◆ **Goal of the exercise**
Below are the entries to work from; restate word for word the portion that opens with the line containing "bits 7:4. -/" and closes with the line containing "INDX = 0. -/", keeping both.
....................
-- ==== Sys2Proof/Laws/State.lean ====
section
/-! SUPPORT. One lemma for each field under each update of the state, the device, a wave and a clause in execution, so
that no later proof unfolds a record update. -/

namespace Sys2Proof.Machine
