/-! The context commands with canonical memories: pre-emption and the save, the restore, the resume and the freeing. -/

namespace Sys2Proof.Machine

/-! ### The save -/

theorem State.Wf.outcome {s : State} (h : s.Wf) (outcome reason : Nat) : (s.outcome outcome reason).Wf := h.mapDev

theorem State.Wf.preempt {s : State} (h : s.Wf) (x : Context) (image : W64) : (s.preempt x image).Wf := by
  unfold State.preempt
  exact State.Wf.outcome (State.Wf.foldl (h.mapDev fun _ h => h.mapCtx _ _) (fun _ _ h => h.onWave _) _) _ _

theorem State.Wf.acceptWaiting {s : State} (h : s.Wf) (hw : Nat) : (s.acceptWaiting hw).1.Wf := by
  unfold State.acceptWaiting
  exact h.foldl (fun _ _ h => State.Wf.flagDone (h.mapDev fun _ h => h.mapUnit _ _) _ _) _

theorem Dev.Wf.core {d : Dev} (h : d.Wf) (i : Nat) : (d.core i).bank0.wf = true ∧ (d.core i).bank1.wf = true := by
  unfold Dev.core
  cases e : d.cores.find? (fun c => c.index == i) with
  | none => exact ⟨Memory.wf_nil, Memory.wf_nil⟩
  | some c => exact ⟨h.bank0.find? e, h.bank1.find? e⟩

theorem State.Wf.writePart {s : State} (h : s.Wf) (ctx hw : Nat) : (s.writePart ctx hw).Wf := by
  unfold State.writePart
  split
  next s1 fresh e =>
  have h1 := (h.acceptWaiting hw).of_fst e
  extract_lets +onlyGivenNames d gs mine here cs part
  have hd : d.Wf := h1.dev
  have banks : ∀ x ∈ part.cores, x.bank0.wf = true ∧ x.bank1.wf = true := by
    simp only [part, List.forall_mem_map]
    exact fun i _ => hd.core i
  have hp : part.Wf :=
    { groups := hd.groups.filter _
      waves := hd.waves.filter _
      bank0 := fun x hx => (banks x hx).1
      bank1 := fun x hx => (banks x hx).2 }
  clear_value part
  refine h1.setDev { hd with
    parts := ?_
    groups := hd.groups.filter _
    waves := hd.waves.filter _
    bank0 := hd.bank0.filter _
    bank1 := hd.bank1.filter _ }
  simp only [List.forall_mem_append, List.forall_mem_singleton]
  exact ⟨hd.parts, hp⟩

theorem State.Wf.clearCtx {s : State} (h : s.Wf) (ctx : Nat) : (s.clearCtx ctx).Wf := by
  unfold State.clearCtx
  extract_lets ls mine cores
  have hd := h.dev
  refine { dev := ?_, issue := ?_, held := h.held.filter _ }
  · exact { hd with
      launches := hd.launches.filter _
      groups := hd.groups.filter _
      waves := hd.waves.filter _
      parts := fun p hp => hd.parts p (List.mem_of_mem_filter hp)
      bank0 := hd.bank0.filter _
      bank1 := hd.bank1.filter _ }
  · dsimp only
    split
    · next c e =>
      split
      · exact AllWf_nil
      · simpa using h.issue_some e
    · exact AllWf_nil

theorem Dev.Wf.savedView {d : Dev} (h : d.Wf) (ctx : Nat) : AllWf Wave.priv (d.savedView ctx).waves := by
  intro w hw
  obtain ⟨p, hp, hw⟩ := List.mem_flatMap.1 hw
  exact (h.parts p (List.mem_of_mem_filter hp)).waves w hw

theorem Dev.savedImage_wf {d : Dev} (h : AllWf Wave.priv d.waves) (x : Context) (image : Nat) :
    AllWf SavedWave.priv (d.savedImage x image).waves := by
  intro y hy
  obtain ⟨p, -, hy⟩ := List.mem_flatMap.1 hy
  obtain ⟨w, hw, rfl⟩ := List.mem_map.1 hy
  exact h w (List.mem_of_mem_filter hw)

theorem State.Wf.writeImage {s : State} (h : s.Wf) (x : Context) (image : W64) : (s.writeImage x image).Wf := by
  unfold State.writeImage
  extract_lets view fresh side open_ s1
  have hs : AllWf SavedWave.priv side.waves := Dev.savedImage_wf (h.dev.savedView _) _ _
  have h1 : s1.Wf := (h.clearCtx _).storeAt _ _ _
  clear_value side s1
  refine State.Wf.outcome (h1.mapDev fun d h => ?_) _ _
  have hc := h.mapCtx x.index fun c => { c with state := 3, saving := none, savedGraphs := open_ }
  refine { hc with saves := ?_ }
  simp only [List.forall_mem_cons]
  exact ⟨hs, fun y hy => h.saves y (List.mem_of_mem_filter hy)⟩

theorem execContextSave_keepsWf {s : State} (h : s.Wf) (ctx : Nat) : KeepsWf (execContextSave ctx s) := by
  refine (keepsWf_next _).2 ?_
  split
  · exact h
  · split
    · exact h
    · split
      · exact h.writePart _ _
      · exact State.Wf.ite (h.writeImage _ _) h

/-! ### The restore -/

theorem Dev.Wf.setStatus {d : Dev} (h : d.Wf) (at_ : Nat) (b : StatusBlock) : (d.setStatus at_ b).Wf := { h with }

/-- R360, R364. The own space that a save has kept of a wave. -/
theorem SavedImage.kept_wf {side : SavedImage} (h : AllWf SavedWave.priv side.waves) (p : SavedWave → Bool) {x : SavedWave}
    (hx : x.priv = []) : ((side.waves.find? p).getD x).priv.wf = true := by
  cases e : side.waves.find? p with
  | none => simp [hx]
  | some y => exact h.find? e

theorem Dev.Wf.restoreWaves {d : Dev} (h : d.Wf) {side : SavedImage} (hs : AllWf SavedWave.priv side.waves) (l : SavedLaunch)
    (g : Group) (b : List Byte) : (d.restoreWaves side l g b).Wf := by
  unfold Dev.restoreWaves
  refine h.foldl (fun d s h => ?_) _
  extract_lets +onlyGivenNames i bay m kept w d1
  have hw : w.priv.wf = true := SavedImage.kept_wf hs _ rfl
  have h1 : d1.Wf := by
    unfold d1
    split
    · exact h.setStatus _ _
    · exact h
  clear_value w d1
  exact { h1 with waves := by simpa using ⟨h1.waves, hw⟩ }

theorem Dev.Wf.restoreGroup {d : Dev} (h : d.Wf) {side : SavedImage} (hs : AllWf SavedWave.priv side.waves) (l : SavedLaunch)
    (launch : Nat) (places : List (Nat × Nat)) (b : List Byte) : (d.restoreGroup side l launch places b).1.Wf := by
  unfold Dev.restoreGroup
  extract_lets core es ops kept g d1
  have hg : g.scratch.wf = true := Memory.ofBytes_wf _
  have h1 : d1.Wf := { h with groups := AllWf_append.2 ⟨h.groups, AllWf_cons.2 ⟨hg, AllWf_nil⟩⟩ }
  exact h1.restoreWaves hs _ _ _

theorem Dev.Wf.restoreArrivals {d : Dev} (h : d.Wf) (launch : Nat) : (d.restoreArrivals launch).Wf := by
  refine h.foldl (fun d w h => h.foldl (fun d p h => ?_) _) _
  split
  · exact h.mapBarrier _ _ _ _
  · exact h

theorem Dev.Wf.restoreCore {d : Dev} (h : d.Wf) (core : Nat) (b : List Byte) (ways : Nat) :
    (d.mapCore core fun _ => Core.ofBytes b core ways).Wf :=
  h.mapCore _ (fun _ _ => Memory.ofBytes_wf _) fun _ _ => Memory.ofBytes_wf _

theorem Dev.Wf.restoreLaunch (image : List Byte) {side : SavedImage} (hs : AllWf SavedWave.priv side.waves) (ctx wdog : Nat)
    (graphs : List Nat) (places : List (Nat × Nat)) {acc : Dev × List (Nat × Nat × SplatOp)} (h : acc.1.Wf) (l : SavedLaunch) :
    (Dev.restoreLaunch image side ctx wdog graphs places acc l).1.Wf := by
  unfold Dev.restoreLaunch
  extract_lets +onlyGivenNames d id gs first halted x d1 d2 r
  have hx : x.const.wf = true := Dev.Wf.constFor h _ _
  have h1 : d1.Wf := { h with launches := AllWf_append.2 ⟨h.launches, AllWf_cons.2 ⟨hx, AllWf_nil⟩⟩ }
  have h2 : d2.Wf := by
    refine h1.foldl (fun d i h => ?_) _
    dsimp only
    split
    · exact { h.restoreCore _ _ _ with }
    · exact h
  have hr : r.1.Wf := by
    refine foldl_keeps (P := fun a : Dev × List (Nat × Nat × SplatOp) => a.1.Wf) (fun a g h => ?_) h2 _
    exact Dev.Wf.restoreGroup h hs _ _ _ _
  exact hr.restoreArrivals _

theorem State.Wf.restoreGraph (ctx : Nat) (kept : SavedGraph) {acc : State × List Nat × Nat} (h : acc.1.Wf)
    (x : Nat × List Nat) : (State.restoreGraph ctx kept acc x).1.Wf := by
  unfold State.restoreGraph
  extract_lets +onlyGivenNames r nodesAt
  have hr : r.1.Wf := h.walkRead _ _ _
  split
  next id s1 e =>
  have h1 := hr.fresh.of_snd e
  extract_lets +onlyGivenNames t g
  have ht : t.1.Wf := foldl_keeps (P := fun a : State × List Node => a.1.Wf) (fun a p h => h.walkRead _ _ _) h1 _
  dsimp only
  exact ht.mapDev

theorem Dev.Wf.sideOf {d : Dev} (h : d.Wf) (image : Nat) : AllWf SavedWave.priv (d.sideOf image).waves := by
  unfold Dev.sideOf
  cases e : d.saves.find? (fun e => e.image == image) with
  | none => exact AllWf_nil
  | some x => exact h.saves x (List.mem_of_find?_eq_some e)

theorem Dev.Wf.reorder {d : Dev} (h : d.Wf) (ctx k : Nat) : (d.reorder ctx k).Wf := { h with }

theorem State.Wf.load {s : State} (h : s.Wf) (x : Context) (image wdog : Nat) (b : List Byte) (places : List (Nat × Nat)) :
    (s.load x image wdog b places).Wf := by
  unfold State.load
  extract_lets +onlyGivenNames side ls s1 s2 gs s3 s4 r s5 t ops d halted failing s6
  have hs : AllWf SavedWave.priv side.waves := h.dev.sideOf _
  have h1 : s1.Wf := h.mapDev fun _ h => h.setContext _
  have h2 : s2.Wf := h1.storeAt _ _ _
  have h3 : s3.Wf := h2.mapDev fun _ h => h.reorder _ _
  have h4 : s4.Wf := by
    refine h3.mapDev fun d h => ?_
    exact { h with saves := fun y hy => h.saves y (List.mem_of_mem_filter hy) }
  have hr : r.1.Wf := foldl_keeps (P := fun a : State × List Nat × Nat => a.1.Wf)
    (fun a p h => State.Wf.restoreGraph _ _ h _) h4 _
  have ht : t.1.Wf := foldl_keeps (P := fun a : Dev × List (Nat × Nat × SplatOp) => a.1.Wf)
    (fun a l h => Dev.Wf.restoreLaunch b hs _ _ _ _ h l) hr.dev _
  have hd : d.Wf := ht.foldl (fun _ _ h => h.mapUnit _ _) _
  clear_value d
  refine State.Wf.foldl (State.Wf.setDev hr ?_) (fun _ _ h => h.releaseTry _ _) _
  exact { hd with }
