-- ==== Sys2Proof/Machine/Operands.lean ====
section
/-! DEFINITION. Bit fields: the fields of the controller's registers (10_state R35-R41) and every value the sequencer
assembles from them (41_send_sequencer R152, R161-R169; laws of R172). -/

namespace Sys2Proof.Machine

/-! ## CANPAGE (R35) -/

/-- MOBNB, bits 7:4. -/
def mobnb (page : Byte) : Slot := page.extractLsb' 4 4
/-- AINC, bit 3: no increment when set. -/
def ainc (page : Byte) : Bool := page.getLsbD 3
/-- INDX, bits 2:0. -/
def indx (page : Byte) : BitVec 3 := page.extractLsb' 0 3
/-- The value `s << 4`, the only one the block writes to CANPAGE (R35): MOBNB = s, AINC = 0, INDX = 0. -/
def pageValue (q : Slot) : Byte := q ++ 0#4
/-- CANPAGE after a CANMSG access: INDX advances modulo 8 unless AINC is set (R75). -/
def pageAfterMsg (page : Byte) : Byte :=
  if ainc page then page else page.extractLsb' 3 5 ++ (indx page + 1#3)

/-! ## CANCDMOB (R36) -/

/-- CONMOB, bits 7:6, the two in-use bits. -/
def conmob (cd : Byte) : BitVec 2 := cd.extractLsb' 6 2
/-- IDE, bit 4. -/
def ide (cd : Byte) : Bool := cd.getLsbD 4
/-- DLC, bits 3:0. -/
def dlcField (cd : Byte) : BitVec 4 := cd.extractLsb' 0 4
/-- What ARM writes: CONMOB = 0b01, RPLV = 0, IDE = 0, DLC = len + 4 (R169). -/
def armValue (len : BitVec 3) : Byte := 0x40#8 ||| (len.setWidth 8 + 4#8)

/-! ## CANSTMOB (R37) -/

/-- TXOK, bit 6. -/
def txok (st : Byte) : Bool := st.getLsbD 6
/-- CANSTMOB with TXOK set, the other bits kept (R195). -/
def setTxok (st : Byte) : Byte := st ||| 0x40#8

/-! ## Identifier registers (R38) -/

/-- CANIDT1's content: identifier bits 10..3 (R161). -/
def idt1Value (id : BitVec 11) : Byte := id.extractLsb' 3 8
/-- CANIDT2's content: identifier bits 2..0 above five zeros (R162). -/
def idt2Value (id : BitVec 11) : Byte := id.extractLsb' 0 3 ++ 0#5
/-- The identifier that CTRL reads back: {CANIDT1, CANIDT2[7:5]} (R195). -/
def frameId (idt1 idt2 : Byte) : BitVec 11 := idt1 ++ idt2.extractLsb' 5 3
/-- RTRTAG, bit 2 of CANIDT4. -/
def rtrtag (idt4 : Byte) : Bool := idt4.getLsbD 2

/-! ## CANIE1 (R41) -/

/-- The bit of CANIE1 that enables slot `q`: 1 << (q - 8) (R41, R168). -/
def ieMask (q : Slot) : Byte := 1#8 <<< (q - Config.slotFirst).toNat
/-- The enable bit of slot `q` (R41, R44). -/
def ieBit (ie : Byte) (q : Slot) : Bool := ie.getLsbD (q - Config.slotFirst).toNat

/-! ## The controller-level enables (10_state R42, 60_exceptions R218)

The spec names ENIT and ENTX and gives no bit positions, and it speaks of the controller being enabled without naming the
bit: the positions and the name ENA/STB are the family's (PRESUMED, unsafe: log 29). -/

/-- ENIT, bit 7 of CANGIE: the controller's interrupts are enabled (R218). -/
def enit (gie : Byte) : Bool := gie.getLsbD 7
/-- ENTX, bit 4 of CANGIE: the mailboxes' transmit interrupts are enabled (R218). -/
def entx (gie : Byte) : Bool := gie.getLsbD 4
/-- ENA/STB, bit 1 of CANGCON: the controller is enabled (R254 item 3). -/
def enaStb (gcon : Byte) : Bool := gcon.getLsbD 1
/-- CANGIE with ENIT and ENTX set, the other bits kept (R255 step 2). -/
def setTxEnables (gie : Byte) : Byte := gie ||| 0x90#8
/-- CANGCON with ENA/STB set, the other bits kept (R255 step 2). -/
def setEnaStb (gcon : Byte) : Byte := gcon ||| 0x02#8

/-! ## The pool and the frame -/

/-- `q` is a pool slot, 8..14 (R8, R15). -/
def inPool (q : Slot) : Bool := decide (Config.slotFirst.toNat ≤ q.toNat ∧ q.toNat ≤ Config.slotLast.toNat)

/-- The pool's slots, lowest first (R8). -/
def poolSlots : List Slot := [8#4, 9#4, 10#4, 11#4, 12#4, 13#4, 14#4]

/-- The bytes CTRL sends of a mailbox with this DLC: min(dlc, 8) of them (R195, R196). -/
def frameLength (dlc : BitVec 4) : Nat := min dlc.toNat Config.canDataMax

end Sys2Proof.Machine
end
....................
◆ **Written reply**
/-- MOBNB, bits 7:4. -/
def mobnb (page : Byte) : Slot := page.extractLsb' 4 4
/-- AINC, bit 3: no increment when set. -/
def ainc (page : Byte) : Bool := page.getLsbD 3
/-- INDX, bits 2:0. -/
def indx (page : Byte) : BitVec 3 := page.extractLsb' 0 3
/-- The value `s << 4`, the only one the block writes to CANPAGE (R35): MOBNB = s, AINC = 0, INDX = 0. -/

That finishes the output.